TWO extremely uncomfortable truths are being increasingly recognised under Tory governance: the existence of real and tangible slavery within the British economy and the return of what the teaching profession have labelled “Dickensian” conditions amongst our children.

Beginning with Thatcher, it has been the determination of the Tories to reduce the working people of this country to a state of modern slavery; to reduce them to a state of impoverished dependence that will allow employers and managers to impose whatever terms and conditions of employment they wish. Austerity is their principal weapon for the achievement of the increasing poverty and inequality that is quite deliberate and systematic public policy. Their determination to remove all employment rights from working people as a precursor to removing all of our human rights reveals the principal reason for their enthusiasm to leave the EU.

Modern forms of slavery are becoming normalised within our economic system as employers exploit the absence of meaningful employment protection; the result of a poisonous economic doctrine that dehumanises employees and treats them as commodities. Last month the National Crime Agency reported a 35 per cent annual rise in suspected victims of slavery in the UK.

We are also seeing reports from the teaching profession, who have decided to speak out over the return to Dickensian conditions amongst our nation’s children. They report how children are stuffing their pockets with food from school refectories and canteens because that is the only food they will get that day. Children are turning up at school on Mondays with dirty uniforms because they have no other clothes and have to wear their uniforms all weekend. Many children are missing school because they have no shoes, and one primary school headteacher recently opened his school during the severe snow to ensure his pupils got a hot meal that day.

Speaking at the National Education Union conference in Brighton, school leaders described how pupils arrive at school with “grey skin, poor teeth, hair and nails,” with many union members describing the situation facing their poorest pupils as “heartbreaking”. According to the Child Poverty Action Group there were four million children in the UK living in poverty in 2016, equivalent to nine in every classroom of 30.

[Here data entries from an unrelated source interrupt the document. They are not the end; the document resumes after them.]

-- ==== Sys2Proof/Machine/Monitor.lean ====
section
/-! DEFINITION. Machine/Monitor.lean: the clusters (R370 to R376), the window of the draw accumulator and the monitors
(R388, R389). -/

namespace Sys2Proof.Machine

/-- A monitor with its results zeroed (R388, R389). -/
def Monitor.cleared (ctl : Word64) : Monitor := ⟨ctl, 2 ^ 32 - 1, 0, 0, List.replicate 16 0⟩

/-- A cluster after reset. -/
def Cluster.fresh (c : Nat) : Cluster where
  cls := 0
  grant := 2
  therm := 2
  temp := (Config.freeTemp c).toNat
  limit := 95
  charges := []
  coming := []
  winAt := 0
  lanesTill := 0
  pairing := false
  hold := false
  pausing := false
  budget := Config.freeBudget c
  drawn := 0
  mons := List.replicate 8 (Monitor.cleared 0xF0)

def State.cluster (s : State) (c : Nat) : Cluster := (s.clusters.find c).getD (Cluster.fresh c)
def State.setCluster (s : State) (c : Nat) (x : Cluster) : State := { s with clusters := s.clusters.put c x }

/-! ### The draw accumulator (R375) -/

/-- A: the sum of the charges of the last 32 cycles. -/
def Cluster.draw (x : Cluster) : Nat := x.charges.sum

/-- Pairing and the hold begin at their thresholds and end together below the first. -/
def Cluster.judge (x : Cluster) : Cluster :=
  let a := x.draw
  if 4 * a < 3 * x.budget then { x with pairing := false, hold := false }
  else { x with pairing := true, hold := x.hold || decide (7 * x.budget ≤ 8 * a) }

/-- One cluster cycle: the charge of the cycle's beats comes in, one older than 32 cycles falls out. -/
def Cluster.cycle (x : Cluster) : Cluster :=
  Cluster.judge { x with charges := (x.coming.headD 0 :: x.charges).take 32, coming := x.coming.tail }

def Cluster.cycles (x : Cluster) : Nat → Cluster
  | 0 => x
  | n + 1 => x.cycle.cycles n

/-- The cluster at a later cycle. After 32 cycles and those of the beats to come, the window is empty for good. -/
def Cluster.upTo (x : Cluster) (now : Nat) : Cluster :=
  let y := x.cycles (min (now - x.winAt) (32 + x.coming.length))
  { x with charges := y.charges, coming := y.coming, pairing := y.pairing, hold := y.hold, winAt := now }

/-- Adds charges, the first to the present cycle and the next to those that follow. -/
def Cluster.charge (x : Cluster) (cs : List Nat) : Cluster :=
  match cs with
  | [] => x
  | c :: rest =>
    Cluster.judge { x with
      charges := match x.charges with
        | [] => [c]
        | y :: ys => (y + c) :: ys
      coming := (List.range (max rest.length x.coming.length)).map fun i => rest.getD i 0 + x.coming.getD i 0
      drawn := x.drawn + cs.sum }

/-- A cluster now: its window has moved on to the present cycle. -/
def State.clusterNow (s : State) (c : Nat) : Cluster := (s.cluster c).upTo s.ticks

/-- The bin of a sample (R389). -/
def binOf (v : Nat) : Nat := if v = 0 then 0 else min (v.log2 + 1) 15

/-- A monitor takes one sample. -/
def Monitor.take (m : Monitor) (v : Nat) : Monitor :=
  let b := binOf v
  { m with
    min := Nat.min m.min v
    max := Nat.min (Nat.max m.max v) (2 ^ 32 - 1)
    count := Nat.min (m.count + 1) (2 ^ 64 - 1)
    bins := m.bins.set b (Nat.min (m.bins.getD b 0 + 1) (2 ^ 32 - 1)) }

/-- The monitor is on and watches the event on the core (R388). -/
def Monitor.watches (m : Monitor) (ev core : Nat) : Bool :=
  m.ctl.getLsbD 0 && (m.ctl.toNat / 256 % 256 == ev) && (m.ctl.toNat / 16 % 16 == core || m.ctl.toNat / 16 % 16 == 15)

/-- A sample of an event on a core of the part. -/
def State.sample (s : State) (core ev v : Nat) : State :=
  let c := core / 12
  match s.clusters.find c with
  | none => s
  | some x => s.setCluster c { x with mons := x.mons.map fun m => if m.watches ev (core % 12) then m.take v else m }

/-- An entry joins a core's special-function queue (R143); the occupancy is a sample (R388). -/
def State.enqueueSfq (s : State) (core : Nat) (e : SfqEntry) : State :=
  let c := s.core core
  (s.setCore core { c with sfq := c.sfq ++ [e] }).sample core 6 (c.sfq.length + 1)

end Sys2Proof.Machine
end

This is the true character of our Tory elite and their supporters, those nice, moral, intelligent and well-bred personnel who went to private school, Eton and Oxbridge, so decent and civilised. The fruits of their governance demonstrate that they are indeed uncivilised, immoral and indecent, finding solace in a degenerate ideology that justifies a complete lack of human compassion and dignity and encourages their basest impulses and desires. We must never forget that we live in the seventh richest economy on earth and that such conditions flourish because of the cruelty of the Westminster Parliament. There is no depth to which a Tory will not sink to satisfy their greed and venality. In this Labour are little better.

There is poverty in Scotland, but most of the above scenarios are to be found outwith Scotland, which is a more civilised and decent society. And that is the clue: Scotland is more of a society than the rest of the UK, with a greater sense of community and social responsibility.

A dominant ideology of greed and aggressive individualism will produce greedy, aggressive individuals. The above trends are the result of the dominant free-market “there is no such thing as society” poison preached as gospel by the Blessed Margaret. This ideology must be challenged and defeated or things will only deteriorate. The final nails in the coffins of the working people of Britain will be Brexit, and is what the English voted for. We didn’t.